'''

theorem roundTrip_vQ0 :
    (∀ (a : BitVec 4) (b : BitVec 4) (t : BitVec 2), Statement (.cmpt a b t)) ∧
    (∀ (d : BitVec 4) (a : BitVec 4) (t : BitVec 2) (f : BitVec 4), Statement (.vqnt d a t f)) ∧
    (∀ (d : BitVec 4) (a : BitVec 4) (t : BitVec 2) (f : BitVec 4), Statement (.vdqnt d a t f)) :=
  ⟨by intro a b t; exact fun h => ⟨by rintro w ⟨⟩; exact roundTrip_of ((major_VQ _ (by simp)).trans (by simp [candVQ])) rfl h, by rintro w ⟨⟩⟩,
    by intro d a t f; exact fun h => ⟨by rintro w ⟨⟩; exact roundTrip_of ((major_VQ _ (by simp)).trans (by simp [candVQ])) rfl h, by rintro w ⟨⟩⟩,
    by intro d a t f; exact fun h => ⟨by rintro w ⟨⟩; exact roundTrip_of ((major_VQ _ (by simp)).trans (by simp [candVQ])) rfl h, by rintro w ⟨⟩⟩⟩

theorem roundTrip_vMem0 :
    (∀ (d : BitVec 4) (a : BitVec 4) (b : BitVec 4) (p : BitVec 3), Statement (.vld d a b p)) ∧
    (∀ (d : BitVec 4) (a : BitVec 4) (b : BitVec 4) (p : BitVec 3), Statement (.vst d a b p)) ∧
    (∀ (d : BitVec 4) (a : BitVec 4) (p : BitVec 3), Statement (.vldL d a p)) ∧
    (∀ (d : BitVec 4) (a : BitVec 4) (p : BitVec 3), Statement (.vstL d a p)) :=
  ⟨by intro d a b p; exact fun h => ⟨by rintro w ⟨⟩; exact roundTrip_of ((major_VMem _ (by simp)).trans (by simp [candVMem])) rfl h, by rintro w ⟨⟩⟩,
    by intro d a b p; exact fun h => ⟨by rintro w ⟨⟩; exact roundTrip_of ((major_VMem _ (by simp)).trans (by simp [candVMem])) rfl h, by rintro w ⟨⟩⟩,
    by intro d a p; exact fun h => ⟨by rintro w ⟨⟩; exact roundTrip_of ((major_VMem _ (by simp)).trans (by simp [candVMem])) rfl h, by rintro w ⟨⟩⟩,
    by intro d a p; exact fun h => ⟨by rintro w ⟨⟩; exact roundTrip_of ((major_VMem _ (by simp)).trans (by simp [candVMem])) rfl h, by rintro w ⟨⟩⟩⟩

theorem roundTrip_engine0 :
    Statement .nop ∧
    (∀ (n : BitVec 5), Statement (.sval n)) ∧
    (∀ (n : BitVec 4), Statement (.ktok n)) ∧
    Statement .atStamp ∧
    Statement .gate ∧
    Statement .dup ∧
    Statement .drop ∧
    Statement .swap ∧
    (∀ (n : BitVec 14), Statement (.lit n)) ∧
    (∀ (n : BitVec 14), Statement (.litx n)) ∧
    (∀ (z : BitVec 1), Statement (.mma z)) ∧
    (∀ (z : BitVec 1), Statement (.mmaSp z)) :=
  ⟨by exact fun h => ⟨by rintro w ⟨⟩, by rintro w ⟨⟩; decide⟩,
    by intro n; exact fun h => ⟨by rintro w ⟨⟩, by rintro w ⟨⟩; revert h; decide +revert⟩,
    by intro n; exact fun h => ⟨by rintro w ⟨⟩, by rintro w ⟨⟩; revert h; decide +revert⟩,
    by exact fun h => ⟨by rintro w ⟨⟩, by rintro w ⟨⟩; decide⟩,
    by exact fun h => ⟨by rintro w ⟨⟩, by rintro w ⟨⟩; decide⟩,
    by exact fun h => ⟨by rintro w ⟨⟩, by rintro w ⟨⟩; decide⟩,
    by exact fun h => ⟨by rintro w ⟨⟩, by rintro w ⟨⟩; decide⟩,
    by exact fun h => ⟨by rintro w ⟨⟩, by rintro w ⟨⟩; decide⟩,
    by intro n; exact fun h => ⟨by rintro w ⟨⟩, by rintro w ⟨⟩; exact engine_roundTrip_of (cand_lit _) rfl h⟩,
    by intro n; exact fun h => ⟨by rintro w ⟨⟩, by rintro w ⟨⟩; exact engine_roundTrip_of (cand_litx _) rfl h⟩,
    by intro z; exact fun h => ⟨by rintro w ⟨⟩, by rintro w ⟨⟩; revert h; decide +revert⟩,
    by intro z; exact fun h => ⟨by rintro w ⟨⟩, by rintro w ⟨⟩; revert h; decide +revert⟩⟩

theorem roundTrip_engine1 :
    (∀ (c : BitVec 1), Statement (.mwb c)) ∧
    Statement .copy1d ∧
    (∀ (n : BitVec 3), Statement (.copyNd n)) ∧
    (∀ (e : BitVec 3), Statement (.gather e)) ∧
    (∀ (e : BitVec 3), Statement (.scatter e)) ∧
    Statement .wbfill ∧
    (∀ (t : BitVec 2) (o : BitVec 2), Statement (.collAr t o)) ∧
    (∀ (t : BitVec 2) (o : BitVec 2), Statement (.collRs t o)) ∧
    (∀ (t : BitVec 2), Statement (.collAg t)) ∧
    Statement .lrst ∧
    Statement .ldly ∧
    Statement .lwin :=
  ⟨by intro c; exact fun h => ⟨by rintro w ⟨⟩, by rintro w ⟨⟩; revert h; decide +revert⟩,
    by exact fun h => ⟨by rintro w ⟨⟩, by rintro w ⟨⟩; decide⟩,
    by intro n; exact fun h => ⟨by rintro w ⟨⟩, by rintro w ⟨⟩; revert h; decide +revert⟩,
    by intro e; exact fun h => ⟨by rintro w ⟨⟩, by rintro w ⟨⟩; revert h; decide +revert⟩,
    by intro e; exact fun h => ⟨by rintro w ⟨⟩, by rintro w ⟨⟩; revert h; decide +revert⟩,
    by exact fun h => ⟨by rintro w ⟨⟩, by rintro w ⟨⟩; decide⟩,
    by intro t o; exact fun h => ⟨by rintro w ⟨⟩, by rintro w ⟨⟩; revert h; decide +revert⟩,
    by intro t o; exact fun h => ⟨by rintro w ⟨⟩, by rintro w ⟨⟩; revert h; decide +revert⟩,
    by intro t; exact fun h => ⟨by rintro w ⟨⟩, by rintro w ⟨⟩; revert h; decide +revert⟩,
    by exact fun h => ⟨by rintro w ⟨⟩, by rintro w ⟨⟩; decide⟩,
    by exact fun h => ⟨by rintro w ⟨⟩, by rintro w ⟨⟩; decide⟩,
    by exact fun h => ⟨by rintro w ⟨⟩, by rintro w ⟨⟩; decide⟩⟩

theorem roundTrip_engine2 :
    Statement .llaunchMin ∧
    Statement .llaunchMax ∧
    Statement .lcapV ∧
    (∀ (k : BitVec 7), Statement (.lcapO k)) :=
  ⟨by exact fun h => ⟨by rintro w ⟨⟩, by rintro w ⟨⟩; decide⟩,
    by exact fun h => ⟨by rintro w ⟨⟩, by rintro w ⟨⟩; decide⟩,
    by exact fun h => ⟨by rintro w ⟨⟩, by rintro w ⟨⟩; decide⟩,
    by intro k; exact fun h => ⟨by rintro w ⟨⟩, by rintro w ⟨⟩; revert h; decide +revert⟩⟩

theorem roundTrip_event0 :
    (∀ (core : Nat), Statement (.svcTime core)) ∧
    (∀ (core : Nat), Statement (.svcLog core)) ∧
    (∀ (core : Nat), Statement (.svcLimit core)) ∧
    (∀ (core : Nat), Statement (.svcUnassigned core)) ∧
    (∀ (part : Nat) (count : Nat), Statement (.telemetryLogDrain part count)) ∧
    (∀ (n : BitVec 4), Statement (.counterWrap n)) ∧
    Statement .watchInstalled ∧
    Statement .vigil ∧
    (∀ (task : Nat), Statement (.equinoxRelease task)) ∧
    (∀ (cluster : Nat) (id : BitVec 5) (pos : BitVec 3), Statement (.barHeldArrival cluster id pos)) ∧
    (∀ (core : Nat) (act : XlatAction), Statement (.xlatFaultResolution core act)) ∧
    Statement .writeExposure :=
  ⟨by intro core; exact fun h => ⟨by rintro w ⟨⟩, by rintro w ⟨⟩⟩,
    by intro core; exact fun h => ⟨by rintro w ⟨⟩, by rintro w ⟨⟩⟩,
    by intro core; exact fun h => ⟨by rintro w ⟨⟩, by rintro w ⟨⟩⟩,
    by intro core; exact fun h => ⟨by rintro w ⟨⟩, by rintro w ⟨⟩⟩,
    by intro part count; exact fun h => ⟨by rintro w ⟨⟩, by rintro w ⟨⟩⟩,
    by intro n; exact fun h => ⟨by rintro w ⟨⟩, by rintro w ⟨⟩⟩,
    by exact fun h => ⟨by rintro w ⟨⟩, by rintro w ⟨⟩⟩,
    by exact fun h => ⟨by rintro w ⟨⟩, by rintro w ⟨⟩⟩,
    by intro task; exact fun h => ⟨by rintro w ⟨⟩, by rintro w ⟨⟩⟩,
    by intro cluster id pos; exact fun h => ⟨by rintro w ⟨⟩, by rintro w ⟨⟩⟩,
    by intro core act; exact fun h => ⟨by rintro w ⟨⟩, by rintro w ⟨⟩⟩,
    by exact fun h => ⟨by rintro w ⟨⟩, by rintro w ⟨⟩⟩⟩

theorem roundTrip_event1 :
    (∀ (id : Nat), Statement (.localStorePerformed id)) ∧
    (∀ (id : Nat), Statement (.tokenStorePerformed id)) ∧
    (∀ (src : Nat) (dst : Nat), Statement (.exportedStoreApply src dst)) ∧
    (∀ (id : Nat), Statement (.loadDataReturn id)) ∧
    Statement .poison ∧
    Statement .integrity ∧
    Statement .tfcMissFill ∧
    (∀ (id : Nat), Statement (.atomicApply id)) ∧
    (∀ (id : Nat), Statement (.atomicResultReturn id)) ∧
    (∀ (id : Nat), Statement (.waitaRegister id)) ∧
    Statement .waitaTimeout ∧
    (∀ (id : Nat), Statement (.localAtomicApply id)) :=
  ⟨by intro id; exact fun h => ⟨by rintro w ⟨⟩, by rintro w ⟨⟩⟩,
    by intro id; exact fun h => ⟨by rintro w ⟨⟩, by rintro w ⟨⟩⟩,
    by intro src dst; exact fun h => ⟨by rintro w ⟨⟩, by rintro w ⟨⟩⟩,
    by intro id; exact fun h => ⟨by rintro w ⟨⟩, by rintro w ⟨⟩⟩,
    by exact fun h => ⟨by rintro w ⟨⟩, by rintro w ⟨⟩⟩,
    by exact fun h => ⟨by rintro w ⟨⟩, by rintro w ⟨⟩⟩,
    by exact fun h => ⟨by rintro w ⟨⟩, by rintro w ⟨⟩⟩,
    by intro id; exact fun h => ⟨by rintro w ⟨⟩, by rintro w ⟨⟩⟩,
    by intro id; exact fun h => ⟨by rintro w ⟨⟩, by rintro w ⟨⟩⟩,
    by intro id; exact fun h => ⟨by rintro w ⟨⟩, by rintro w ⟨⟩⟩,
    by exact fun h => ⟨by rintro w ⟨⟩, by rintro w ⟨⟩⟩,
    by intro id; exact fun h => ⟨by rintro w ⟨⟩, by rintro w ⟨⟩⟩⟩

theorem roundTrip_event2 :
    (∀ (e : EngineId), Statement (.engineLaunchStart e)) ∧
    (∀ (id : Nat), Statement (.matrixComplete id)) ∧
    (∀ (id : Nat), Statement (.mwbComplete id)) ∧
    (∀ (id : Nat), Statement (.copyComplete id)) ∧
    (∀ (task : Nat) (group : Nat), Statement (.collectiveComplete task group)) ∧
    (∀ (id : Nat), Statement (.lanternComplete id)) ∧
    Statement .deferredReportDelivery ∧
    Statement .pcSample ∧
    (∀ (part : Nat) (die : Nat), Statement (.ringDrain part die)) ∧
    (∀ (part : Nat), Statement (.dispatchRound part)) ∧
    (∀ (task : Nat), Statement (.imageLoad task)) ∧
    (∀ (task : Nat), Statement (.tlimitExpiry task)) :=
  ⟨by intro e; exact fun h => ⟨by rintro w ⟨⟩, by rintro w ⟨⟩⟩,
    by intro id; exact fun h => ⟨by rintro w ⟨⟩, by rintro w ⟨⟩⟩,
    by intro id; exact fun h => ⟨by rintro w ⟨⟩, by rintro w ⟨⟩⟩,
    by intro id; exact fun h => ⟨by rintro w ⟨⟩, by rintro w ⟨⟩⟩,
    by intro task group; exact fun h => ⟨by rintro w ⟨⟩, by rintro w ⟨⟩⟩,
    by intro id; exact fun h => ⟨by rintro w ⟨⟩, by rintro w ⟨⟩⟩,
    by exact fun h => ⟨by rintro w ⟨⟩, by rintro w ⟨⟩⟩,
    by exact fun h => ⟨by rintro w ⟨⟩, by rintro w ⟨⟩⟩,
    by intro part die; exact fun h => ⟨by rintro w ⟨⟩, by rintro w ⟨⟩⟩,
    by intro part; exact fun h => ⟨by rintro w ⟨⟩, by rintro w ⟨⟩⟩,
    by intro task; exact fun h => ⟨by rintro w ⟨⟩, by rintro w ⟨⟩⟩,
    by intro task; exact fun h => ⟨by rintro w ⟨⟩, by rintro w ⟨⟩⟩⟩

theorem roundTrip_event3 :
    (∀ (cluster : Nat), Statement (.preemptionRequest cluster)) ∧
    (∀ (cluster : Nat), Statement (.gangWithdraw cluster)) ∧
    Statement .contextSave ∧
    (∀ (core : Nat) (ctx : Nat), Statement (.contextRestore core ctx)) ∧
    (∀ (part : Nat) (queue : Nat) (msg : List (BitVec 8)), Statement (.tasks part queue msg)) ∧
    (∀ (part : Nat) (queue : Nat) (msg : List (BitVec 8)), Statement (.replay part queue msg)) ∧
    (∀ (part : Nat) (queue : Nat) (level : Nat) (weight : Nat) (ring : Nat), Statement (.queueCreate part queue level weight ring)) ∧
    (∀ (part : Nat) (queue : Nat), Statement (.queueDestroy part queue)) ∧
    (∀ (part : Nat) (tag : Nat) (queue : Nat) (msg : List (BitVec 8)) (bufLen : Nat) (bufVa : Nat) (rearm : Bool), Statement (.arm part tag queue msg bufLen bufVa rearm)) ∧
    (∀ (part : Nat) (tag : Nat), Statement (.disarm part tag)) ∧
    (∀ (part : Nat) (head payload : List (BitVec 8)), Statement (.fire part head payload)) ∧
    (∀ (part : Nat) (graph : Nat) (nodes : List NodeMessage), Statement (.graphDefine part graph nodes)) :=
  ⟨by intro cluster; exact fun h => ⟨by rintro w ⟨⟩, by rintro w ⟨⟩⟩,
    by intro cluster; exact fun h => ⟨by rintro w ⟨⟩, by rintro w ⟨⟩⟩,
    by exact fun h => ⟨by rintro w ⟨⟩, by rintro w ⟨⟩⟩,
    by intro core ctx; exact fun h => ⟨by rintro w ⟨⟩, by rintro w ⟨⟩⟩,
    by intro part queue msg; exact fun h => ⟨by rintro w ⟨⟩, by rintro w ⟨⟩⟩,
    by intro part queue msg; exact fun h => ⟨by rintro w ⟨⟩, by rintro w ⟨⟩⟩,
    by intro part queue level weight ring; exact fun h => ⟨by rintro w ⟨⟩, by rintro w ⟨⟩⟩,
    by intro part queue; exact fun h => ⟨by rintro w ⟨⟩, by rintro w ⟨⟩⟩,
    by intro part tag queue msg bufLen bufVa rearm; exact fun h => ⟨by rintro w ⟨⟩, by rintro w ⟨⟩⟩,
    by intro part tag; exact fun h => ⟨by rintro w ⟨⟩, by rintro w ⟨⟩⟩,
    by intro part head payload; exact fun h => ⟨by rintro w ⟨⟩, by rintro w ⟨⟩⟩,
    by intro part graph nodes; exact fun h => ⟨by rintro w ⟨⟩, by rintro w ⟨⟩⟩⟩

'''

**TASK TO CARRY OUT**
Your answer should be exactly the lines of the data above, from the first through the line containing "(.vldL d a p)) ∧".

**EXERCISE OUTPUT**
theorem roundTrip_vQ0 :
    (∀ (a : BitVec 4) (b : BitVec 4) (t : BitVec 2), Statement (.cmpt a b t)) ∧
    (∀ (d : BitVec 4) (a : BitVec 4) (t : BitVec 2) (f : BitVec 4), Statement (.vqnt d a t f)) ∧
    (∀ (d : BitVec 4) (a : BitVec 4) (t : BitVec 2) (f : BitVec 4), Statement (.vdqnt d a t f)) :=
  ⟨by intro a b t; exact fun h => ⟨by rintro w ⟨⟩; exact roundTrip_of ((major_VQ _ (by simp)).trans (by simp [candVQ])) rfl h, by rintro w ⟨⟩⟩,
    by intro d a t f; exact fun h => ⟨by rintro w ⟨⟩; exact roundTrip_of ((major_VQ _ (by simp)).trans (by simp [candVQ])) rfl h, by rintro w ⟨⟩⟩,
    by intro d a t f; exact fun h => ⟨by rintro w ⟨⟩; exact roundTrip_of ((major_VQ _ (by simp)).trans (by simp [candVQ])) rfl h, by rintro w ⟨⟩⟩⟩

theorem roundTrip_vMem0 :
    (∀ (d : BitVec 4) (a : BitVec 4) (b : BitVec 4) (p : BitVec 3), Statement (.vld d a b p)) ∧
    (∀ (d : BitVec 4) (a : BitVec 4) (b : BitVec 4) (p : BitVec 3), Statement (.vst d a b p)) ∧
    (∀ (d : BitVec 4) (a : BitVec 4) (p : BitVec 3), Statement (.vldL d a p)) ∧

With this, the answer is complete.